Unmasking Clever Hans Predictors and Assessing What Machines Really Learn
This work addresses the issue of interpretability and reliability in machine learning for researchers and practitioners, offering a method to assess whether models solve problems as intended, though it is incremental in building on existing explanation techniques.
The paper tackles the problem of understanding what machine learning models actually learn, revealing that high-accuracy models can exhibit naive or short-sighted behaviors not captured by standard metrics. It proposes Spectral Relevance Analysis to characterize and validate model behavior, aiming to provide a more nuanced evaluation of machine intelligence successes.

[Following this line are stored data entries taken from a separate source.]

-- ==== Sys2Proof/Machine/Gleaner.lean ====
section
/-!
DEFINITION. The gleaner cores (R238–R262): issue, faults, and the instructions of R246. An instruction issues at the first cycle that
R241 allows; where that lies beyond the present wall tick, or a hold stops the launch before it, the core waits and the command has to
come again.
-/
namespace Sys2Proof.Machine

/-! ## Faults (R260) -/

def causeIllegal : Nat := 1
def causeAlign : Nat := 2
def causeVtrap : Nat := 3
def causePoison : Nat := 4

/-- The running entry of a core: its stream, SEQ, address and start. -/
def State.gleanEntry (s : State) (k : CoreId) : Option (Entry × Running) :=
  ((s.stook k.st.ix).running.find? fun r => r.station == 5 && r.unit % 4 == k.core.val).map fun r => (s.entry k.st.ix r.addr, r)

/-- The capture record of a core (R438, R439). No fault log entry goes with it, so its LOG_SEQ is a free value. -/
def State.captureCore (s : State) (k : CoreId) (c : Nat) : State :=
  let n := k.ix
  let st := (s.core n).ident / 64
  let sections := [sectionOf 6 k.st.ix (8 + k.core.val) k.core.val st (s.coreBody n), sectionOf 4 k.st.ix 15 0 st (s.pageBytes rowsStk k.st.ix 0 4096)]
  let d := s.draw
  match s.gleanEntry k with
  | some (x, r) => d.2.captureRecord k.st.die.val 3 d.1 (some c) x.stream x.seq (k.st.ix * 2 ^ 23 + r.addr) (r.began / 1024) (r.began % 1024).toNat
      sections
  | none => d.2.captureRecord k.st.die.val 3 d.1 (some c) 0 0 0 0 0 sections

/-- A core faults: it stops, records cause and instruction index, and what its launch becomes follows R260. -/
def State.coreFault (s : State) (k : CoreId) (c cause : Nat) : State :=
  let s := s.stopCore k.ix c cause
  if cause = causeIllegal ∨ cause = causeAlign then (s.captureCore k c).faultStream c stQuarantined
  else if cause = causeVtrap then
    let s := match (s.launch c).bind (·.replay) with
      | some r => s.setCtx c { s.ctx c with report := replayReport r }
      | none => s
    s.faultStream c stLevel
  else if cause = causePoison then (s.report 0x05 k.st.ix (8 + k.core.val) 0 0 (some c)).faultStream c stPoisoned
  else s.report 0x06 k.st.ix (8 + k.core.val) 0 0 (some c)

/-! ## Issue (R241, R244) -/

/-- First logical cycle at which an instruction with these sources may issue. -/
def State.issueAt (s : State) (n c : Nat) (srcs : List GReg) (divides : Bool) : Int :=
  let x := s.core n
  let t := srcs.foldl (fun (t : Int) r => max t (sget 0 x.ready r.val)) (max (s.logical c) x.free)
  if divides then max t x.divFree else t

/-- Whether a core or a tile of a stook issues at the present cycle for all that its launch decides: no hold and no drain stops it (R170, R244),
and its die does not hold for the rest of a fold frame (R273). -/
def State.issues (s : State) (c stook : Nat) : Bool := s.movingOn c stook && (s.launch c).all fun l => !l.windowOnly

/-- Whether a core runs and waits for nothing but an operand. -/
def State.ready (s : State) (n : Nat) : Bool :=
  s.fld F.stkCoreStatusState n == 1 || (s.fld F.stkCoreStatusState n == 2 && (s.core n).wait == .none)

/-- An instruction of a core issues: at its cycle `f` does its work. An uncorrectable word of instruction memory faults (R260), and a
reserved word at the PC is ILLEGAL whatever instruction the command carries (R246, R260). -/
def State.issue (s : State) (k : CoreId) (srcs : List GReg) (divides : Bool) (f : Nat → State → State) : State :=
  let n := k.ix
  match (s.core n).ctx with
  | none => s
  | some c =>
    let cyc := s.issueAt n c srcs divides - s.tau c * 1024
    let s' := s.upTo cyc.toNat
    if !s.ready n || !s.issues c k.st.ix then s
    else if 1024 ≤ cyc ∨ !s'.issues c k.st.ix then s.setFld F.stkCoreStatusState n 2
    else
      let s := s'.setFld F.stkCoreStatusState n 1
      let word := imemAt n (s.pc n)
      if s.poisoned word 4 then s.coreFault k c causeImem
      else if (gleanDecode k (BitVec.ofNat 32 (s.rdNat word 4))).isNone then s.coreFault k c causeIllegal
      else f c s

/-- An instruction whose registers must not be poisoned (R259). -/
def State.issueClean (s : State) (k : CoreId) (srcs clean : List GReg) (f : Nat → State → State) : State :=
  s.issue k srcs false fun c s => if s.anyPoison k.ix clean then s.coreFault k c causePoison else f c s

/-! ## Arithmetic (R246, R247) -/

/-- An arithmetic instruction: one result, poisoned when an operand is (R259). -/
def State.alu (s : State) (k : CoreId) (rd : GReg) (srcs : List GReg) (lat : Nat) (v : State → Word) : State :=
  s.issue k srcs false fun c s => (s.setG k.ix c rd (v s) (s.anyPoison k.ix srcs) lat).advance k.ix c

/-- An arithmetic instruction of two registers. -/
def State.alu2 (s : State) (k : CoreId) (rd ra rb : GReg) (lat : Nat) (f : Word → Word → Word) : State :=
  s.alu k rd [ra, rb] lat fun s => f (s.g k.ix ra) (s.g k.ix rb)

/-- An arithmetic instruction of one register. -/
def State.alu1 (s : State) (k : CoreId) (rd ra : GReg) (f : Word → Word) : State := s.alu k rd [ra] 1 fun s => f (s.g k.ix ra)

/-- A divide: 34 cycles on the unpipelined divider (R247). -/
def State.divide (s : State) (k : CoreId) (rd ra rb : GReg) (f : Word → Word → Word) : State :=
  s.issue k [ra, rb] true fun c s =>
    let s := s.setG k.ix c rd (f (s.g k.ix ra) (s.g k.ix rb)) (s.anyPoison k.ix [ra, rb]) 34
    (s.setCore k.ix { s.core k.ix with divFree := s.logical c + 34 }).advance k.ix c

/-- A truth value as a register value. -/
def wordOf (b : Bool) : Word := if b then 1 else 0

/-- Number of 1 bits. -/
def popCount (v : Word) : Word := BitVec.ofNat 64 ((List.range 64).filter fun k => v.getLsbD k).length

Current learning machines have successfully solved hard application problems, reaching high accuracy and displaying seemingly "intelligent" behavior. Here we apply recent techniques for explaining decisions of state-of-the-art learning machines and analyze various tasks from computer vision and arcade games. This showcases a spectrum of problem-solving behaviors ranging from naive and short-sighted, to well-informed and strategic. We observe that standard performance evaluation metrics can be oblivious to distinguishing these diverse problem solving behaviors. Furthermore, we propose our semi-automated Spectral Relevance Analysis that provides a practically effective way of characterizing and validating the behavior of nonlinear learning machines. This helps to assess whether a learned model indeed delivers reliably for the problem that it was conceived for. Furthermore, our work intends to add a voice of caution to the ongoing excitement about machine intelligence and pledges to evaluate and judge some of these recent successes in a more nuanced manner.